Imagine being a police officer, sheriff's deputy, or other law enforcement officer and having to get out there and search for and find that wanted man or woman. It takes fortitude, determination, and expert training, as well as the understanding of what they are up against a criminal who feels they have nothing left to lose.

Fear, audacity, chutzpah, criminality all may motivate someone to run from the law. But whether on a county, local, state or federal level, ultimately, the fugitive will be caught, because the web of law enforcement is thick, and the intelligence network is intricate and well-connected. At all levels, there are officers dedicated to hounding down the area's most dangerous fugitives.

Wanted by the law, a fugitive is the subject of an arrest warrant. He or she may have failed to show up for court, skipped out on bond, violated conditions of parole or probation, or may be the suspect of some kind of criminal activity. Faced with limited time, money and manpower, apprehension teams prioritize their pursuit of the most violent offenders to those who pose the most significant risk to society. Typically, the fugitives that are subject of an active search are wanted in relation to a homicide or attempted murder; a major assault; rape or other sexual offenses; and drugs.

Composed of five deputies and one sergeant, Oakland County's Fugitive Apprehension Team is trained to find those on the lam, along with the U.S. Marshals Detroit Fugitive Apprehension Team and the Special Investigations Unit comprised of some local police departments.

"When someone is facing an overwhelming challenge (in court), and the evidence is so high, and the seriousness is so high that there's no chance in the world that they could beat the case, there's a large likelihood they'd flee," said Captain Joe Quisenberry, head of Oakland County's investigative and forensic services division, which houses the fugitive apprehension team.

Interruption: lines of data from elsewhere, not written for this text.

-- ==== Sys2Proof/Machine/Phase.lean ====
section
/-! DEFINITION. Pauses, settling, strikes, phase replay, holds and the end of a launch, in wall-clock time (02 R36, R51-R66,
17 R327-R334, 19 R358, 20 R366). -/
namespace Sys2Proof.Machine

/-! ## Domains (02 R63, R64) -/

def Launch.isDomain (l : Launch) : Bool := l.lrec.type == 2
/-- Longest padded path of the domain tree, at least the largest pad of a trained link of this package. -/
def State.margin (s : State) : Nat :=
  (List.range 16).foldl (fun m p =>
    let q := s.pkg.ports.getD p Port.reset
    if q.peer.isSome then max m q.pad else m) s.pkg.treePath
/-- First epoch boundary at or after a cycle. -/
def epochAfter (n : Nat) : Nat := (n + (Config.epoch - 1)) / Config.epoch
/-- May a launch go on: it belongs to one package, or the named epoch boundary has come? -/
def State.mayGo (s : State) (c : Nat) : Bool :=
  let l := (s.coach c).launch
  !l.isDomain || match l.startEpoch with | some e => decide (e * Config.epoch ≤ s.pkg.epoch) | none => false
/-- Package 0 names an epoch boundary and a variant. -/
def State.nameEpoch (s : State) (c variant : Nat) : State :=
  let e := epochAfter (s.pkg.epoch + s.margin)
  let tag := (s.coach c).launch.sentTag
  (s.modLaunch c fun l => { l with startEpoch := some e, reported := [] }).sendTree (·.startFlit tag e variant)
/-- A domain launch reports to package 0; package 0's own report reaches it as the next thing it does. -/
def State.reportNow (s : State) (c : Nat) (kind : ReportKind) (variants : BitVec 8) : State :=
  let l := (s.coach c).launch
  let ports := BitVec.ofNat 16 ((s.portsOf c).foldl (fun n p => n + 2 ^ p) 0)
  let r : Report := { l.report kind l.frc with variants := variants, ports := ports }
  if !l.isDomain then s
  else if l.lrec.index = 0 then { s with todo := .ev (.conditionReport c r) :: s.todo }
  else s.tell r

/-! ## Pauses (02 R55-R60) -/

/-- One REFB of a pause or of an idle tile: the refresh pointer advances (10 R236); a row that an engine holds open is closed
first. -/
def VaultSt.pauseRef (v : VaultSt) (b wall : Nat) : VaultSt :=
  { v.modBank b (fun k => { k with ptr := nextGroup k.ptr }) with
    lastRefWall := v.lastRefWall.setIfInBounds b wall
    eng := v.eng.setIfInBounds b { v.eng.getD b EngBank.reset with row := none, refb := some wall } }
/-- Frame cycle of a running launch in which a tile has reached its `end`: a REFB of its grant counts for the deadline there. -/
def State.endedAt (s : State) (tile : Nat) : Option Nat :=
  if !(s.tile tile).seq.ended then none
  else ((List.range 16).find? fun c =>
    let l := (s.coach c).launch
    l.mode == .running && l.tiles.contains tile).map fun c => (s.coach c).launch.frc
def execPauseRefb (tile bank : Nat) (s : State) : Host.Outcome State Fault Refusal :=
  if tile < 384 ∧ bank < 32 then
    .next (s.modTile tile fun t =>
      let v := t.vault.pauseRef bank s.wall
      { t with vault := match s.endedAt tile with
          | some f => v.modBank bank fun k => { k with due := f }
          | none => v })
  else .fault .noSuchUnit
def execIdleTileRefb (tile bank : Nat) (s : State) : Host.Outcome State Fault Refusal :=
  if tile < 384 ∧ bank < 32 then .next (s.modTile tile fun t => { t with vault := t.vault.pauseRef bank s.wall })
  else .fault .noSuchUnit

/-- Closing refreshes begun: they stand as the banks' last ones (02 R57). -/
def VaultSt.closes (v : VaultSt) (wall : Nat) : VaultSt := { v with lastRefWall := Vector.replicate 32 wall }
/-- The closing REFB of every bank, admitted for the deadlines at frame cycle f; every bank is left Closed (02 R57). -/
def VaultSt.closing (v : VaultSt) (f : Nat) : VaultSt :=
  { v with
    banks := v.banks.map fun b => { b with st := .closed, ptr := nextGroup b.ptr, due := f }
    eng := Vector.replicate 32 EngBank.reset }
/-- Does every tile's condition hold (02 R58)? -/
def State.rdvHolds (s : State) (c : Nat) : Bool :=
  (s.coach c).launch.conds.all fun x => decide (x.2.2.toNat ≤ ((s.coach c).tl x.2.1).live)
/-- The acquired level of a counter becomes n (04 R101). -/
def Tile.acquire (t : Tile) (tl : Nat) (n : Word) : Tile := { t with acq := t.acq.setIfInBounds tl n }
/-- Frame cycle f + 1 begins on every tile of the launch (02 R55). -/
def State.resumeAt (s : State) (c f : Nat) : State :=
  s.modLaunch c fun l => { l with
    mode := .running, frc := f, conds := [], closingDone := none, startEpoch := none, reported := [], saves := [] }
/-- The closing refreshes of a coach's tiles, given once in a pause: each bank's REFB, which moves its refresh pointer on, at the
wall cycle in which they begin (02 R57, 10 R236). -/
def State.closeTiles (s : State) (c : Nat) (tiles : List Nat) : State :=
  let l := (s.coach c).launch
  if l.closingDone.isSome then s
  else s.modTiles (fun t => { t with vault := (t.vault.closing l.frc).closes s.wall }) tiles
/-- A rendezvous ends: closing refreshes, unless they have been given, acquired levels, and the frame goes on at f + 1. -/
def execPauseResume (coach : Nat) (s : State) : Host.Outcome State Fault Refusal :=
  if coach < 16 then
    let l := (s.coach coach).launch
    if l.mode = .paused ∧ s.rdvHolds coach then
      let s := s.closeTiles coach l.tiles
      let s := l.conds.foldl (fun s x => s.modTile x.1 fun t => t.acquire x.2.1 x.2.2) s
      .next (s.resumeAt coach (l.frc + 1))
    else .next s
  else .fault .noSuchUnit
/-- The rendezvous of this package is over, but the domain's is not: no epoch boundary has been named (02 R64). -/
def Launch.waitsDomain (l : Launch) : Bool := l.isDomain && l.startEpoch.isNone
/-- Wall cycles of a launch record's rendezvous timeout. -/
def Launch.timeout (l : Launch) : Nat := l.lrec.timeoutUs * Config.cycPerUs
/-- Has a pause waited for another package alone for longer than the timeout, from the end of its own closing refreshes on
(notes/assumptions/49.md)? -/
def Launch.overdue (l : Launch) (wall : Nat) : Bool := l.closingDone.any fun w => decide (w + l.timeout < wall)
/-- The rendezvous timeout: 0x8/0x01 at the paused frame cycle, unless the condition holds (20 R366); a pause that has waited too
long for another package alone names no counter (notes/assumptions/49.md). -/
def execRdvTimeout (coach : Nat) (s : State) : Host.Outcome State Fault Refusal :=
  if coach < 16 then
    let l := (s.coach coach).launch
    if l.mode = .paused ∧ (!s.rdvHolds coach ∨ (l.waitsDomain ∧ l.overdue s.wall)) then
      let (d1, d2) := match l.conds.find? fun x => !decide (x.2.2.toNat ≤ ((s.coach coach).tl x.2.1).live) with
        | some x => (2 ^ 11 + x.2.1 * 2 ^ 8 + l.rdvId, x.2.2)
        | none => (l.rdvId, 0#64)
      .next (s.stopEvent coach 0 ⟨0x8, 0x01, 0x0B, BitVec.ofNat 64 d1, d2⟩)
    else .next s
  else .fault .noSuchUnit

/-! ## Settling (02 R51, 11 R262) -/

/-- A tile's part of settling phase k: its snapshot slot is marked, or takes the snapshot that waits for it (04 R108); its
journal of the phase is dropped. -/
def Tile.settle (t : Tile) (k : Nat) : Tile :=
  let snaps := t.snaps.map fun n => if n.valid ∧ n.phase = k then { n with settled := true } else n
  let waits := t.nextSnap.any fun n => n.phase == k + 2
  { (t.recode fun e => e.store == 6 && (e.idx == k + 2 || (waits && e.idx == k % 2))) with
    snaps := match t.nextSnap with | some n => if n.phase = k + 2 then snaps.setIfInBounds (k % 2) n else snaps | none => snaps
    nextSnap := t.nextSnap.filter fun n => n.phase != k + 2
    blk := { t.blk with journal := t.blk.journal.filter fun j => decide (k < j.phase) } }
/-- A package of a domain whose commit of a phase package 0 has not heard of (17 Table 17-6 code 0x4/0x02). -/
def Launch.silent (l : Launch) (k : Nat) : Option Nat :=
  if l.isDomain && l.lrec.index == 0 then (List.range l.lrec.count).find? fun p => p != 0 && !l.commits.contains (p, k) else none
/-- A phase whose commit the packages do not share never commits: it and what follows it settle nowhere (17 R332), unless a replay
runs them again. -/
def Launch.bar (l : Launch) (k : Nat) : Launch := { l with barred := some (match l.barred with | some b => min b k | none => k) }
/-- A commit that another package does not share: 0x4/0x02 at the earliest commit, with a tile whose commit falls elsewhere or is
missing. The other packages hear of it, in a hold too, so that the phase settles on none of them. -/
def State.commitFault (s : State) (c phase first pkg tile : Nat) : State :=
  let r := s.record c noTile 0 first 0 ⟨0x4, 0x02, 0x09, BitVec.ofNat 64 first, BitVec.ofNat 64 (pkg * 2 ^ 16 + tile)⟩
  let s := if (s.coach c).launch.mode = .held then s.announce c r else s
  (s.modLaunch c fun l => l.bar phase).takeFaults c (s.portsOf c) [r]
/-- Is a phase kept from settling by a commit that another package does not share? -/
def Launch.bars (l : Launch) (k : Nat) : Bool := match l.barred with | some b => decide (b ≤ k) | none => false
/-- In a hold, may a package that has not told of a commit at a frame cycle have stopped before it? The hold's fault came first, or is
that package's own of that cycle. -/
def Launch.excuses (l : Launch) (commit : Nat) : Bool :=
  match l.hold with
  | some r => decide (r.frame < commit) || (r.frame == commit && r.source == 0x0B)
  | none => false
/-- The earliest committed phase settles: digest records, and it can no longer be cancelled. After a stop none does (17 R328
step 3). In a domain package 0 must by then have heard of the commit of every package. -/
def execPhaseSettle (coach : Nat) (s : State) : Host.Outcome State Fault Refusal :=
  if coach < 16 then
    match (if (s.coach coach).launch.mode = .finishing then [] else (s.coach coach).launch.unsettled) with
    | [] => .next s
    | u :: _ =>
      if (s.coach coach).launch.bars u.phase then .next s
      else if let some p := (s.coach coach).launch.silent u.phase then
        let tile := match (s.coach coach).launch.roster.find? fun r => r.pkg == p with | some r => r.tile | none => 0
        .next (if (s.coach coach).launch.excuses u.commit then s else s.commitFault coach u.phase u.commit p tile)
      else
      let s := s.writeDigests coach u
      let s := s.modTiles (fun t => t.settle u.phase) (s.coach coach).launch.tiles
      .next (s.modCoach coach fun k => { k with
        log := { k.log with settled := (k.log.settled + 1) % 2 ^ 32 }
        launch := { k.launch with
          unsettled := k.launch.unsettled.filter fun x => x.phase != u.phase
          commits := k.launch.commits.filter fun x => x.2 != u.phase
          spans := (u.phase, u.start) :: k.launch.spans } })
  else .fault .noSuchUnit

/-! ## Strikes and replay (17 R331-R334, 19 R358) -/

/-- The coach whose rectangle holds a tile. -/
def State.rectCoach (s : State) (t : Nat) : Option Nat := (List.range 16).find? fun c => (rectOf (s.coach c).crect).has t
/-- Has a sequencer reached its `end` with no bundle since its last `commit`? -/
def SeqSt.endedAtCommit (q : SeqSt) : Bool := q.ended && q.lastCommit.any fun f => f + 1 == q.minIssue
/-- Does a frame cycle lie after a launch's last commit, in the span that is no phase (02 R54)? -/
def State.pastPhases (s : State) (c f : Nat) : Bool :=
  let l := (s.coach c).launch
  decide (l.phaseStart ≤ f) && l.tiles.all fun t => (s.tile t).seq.endedAtCommit
/-- A record of the launch that a coach has completed last. -/
def State.pastRecord (s : State) (c tile frame : Nat) (x : Fail) : State :=
  let l := (s.coach c).past
  let r := { s.recordOf l tile 0 frame 0 x with first := !l.logged }
  s.modCoach c fun k => { k with
    past := { l with logged := true }
    log := { k.log with widx := k.log.widx + 1, recs := (r :: k.log.recs).take 127 } }
/-- A strike report that finds no frame: where it speaks of a phase that the coach's last launch has settled it is a late
sensor's (19 R358, 21 R380). -/
def State.latePast (s : State) (c tile frame sensor : Nat) : State :=
  let l := (s.coach c).past
  let k := BitVec.ofNat 64 (phaseAt l frame)
  if l.spans.isEmpty ∨ !l.settledAt frame then s
  else (s.pastRecord c tile frame ⟨0x6, 0x09, 0x06, k, BitVec.ofNat 64 sensor⟩).event 0x0009 1 0x06 (BitVec.ofNat 64 sensor) k
/-- A strike report: counted on the tile; for a coach's launch it cancels the phase of its frame cycle, or, where that
phase has settled, is recorded as 0x6/0x09 and its sensor counted faulty. In the span after the last commit it cancels
nothing (notes/assumptions/50.md). -/
def execStrikeReport (tile frame sensor : Nat) (s : State) : Host.Outcome State Fault Refusal :=
  if tile < 384 then
    if !s.up then .next s else
    let s := s.modTile tile fun t => { t with own := { t.own with life := { t.own.life with strikes := bump t.own.life.strikes 32 } } }
    match s.rectCoach tile with
    | none => .next s
    | some c =>
      match (s.coach c).launch.mode with
      | .idle | .starting => .next (s.latePast c tile frame sensor)
      | m =>
        let s := s.modCoach c fun k => { k with log := { k.log with strikes := (k.log.strikes + 1) % 2 ^ 32 } }
        let l := (s.coach c).launch
        let k := BitVec.ofNat 64 (phaseAt l frame)
        if l.settledAt frame then
          .next ((s.log c (s.record c tile 0 frame 0 ⟨0x6, 0x09, 0x06, k, BitVec.ofNat 64 sensor⟩)).event 0x0009 1 0x06
            (BitVec.ofNat 64 sensor) k)
        else if m ≠ .finishing ∧ s.pastPhases c frame then .next s
        else .next (s.cancel c tile 0x06 frame true (s.portsOf c))
  else .fault .noSuchUnit

/-- CLOSE is over: every bank is closed, and RELOAD begins. -/
def execReplayCloseDone (coach : Nat) (s : State) : Host.Outcome State Fault Refusal :=
  if coach < 16 then
    let l := (s.coach coach).launch
    match l.mode with
    | .closing =>
      .next ((s.modTiles (fun t => { t with vault := t.vault.closeAll }) l.tiles).modLaunch coach fun l =>
        { l with mode := .reloading, sinceWall := s.wall, closingDone := none })
    | _ => .next s
  else .fault .noSuchUnit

"The fugitive (apprehension) team immediately makes it their complete focus in life," said Oakland County Sheriff Mike Bouchard, who has been the county's sheriff since 1999. "They're some of our most seasoned, capable, determined and successful detectives or police officers. They know they're looking for people who are very willing to kill people including the detectives looking for them."

"Once the warrant is given to us, and we look at the file, we start with their last known addresses, and family members, and we research databases that show when and where contacts might have happened. We review police reports, and from there, we hit the streets looking," said Quisenberry.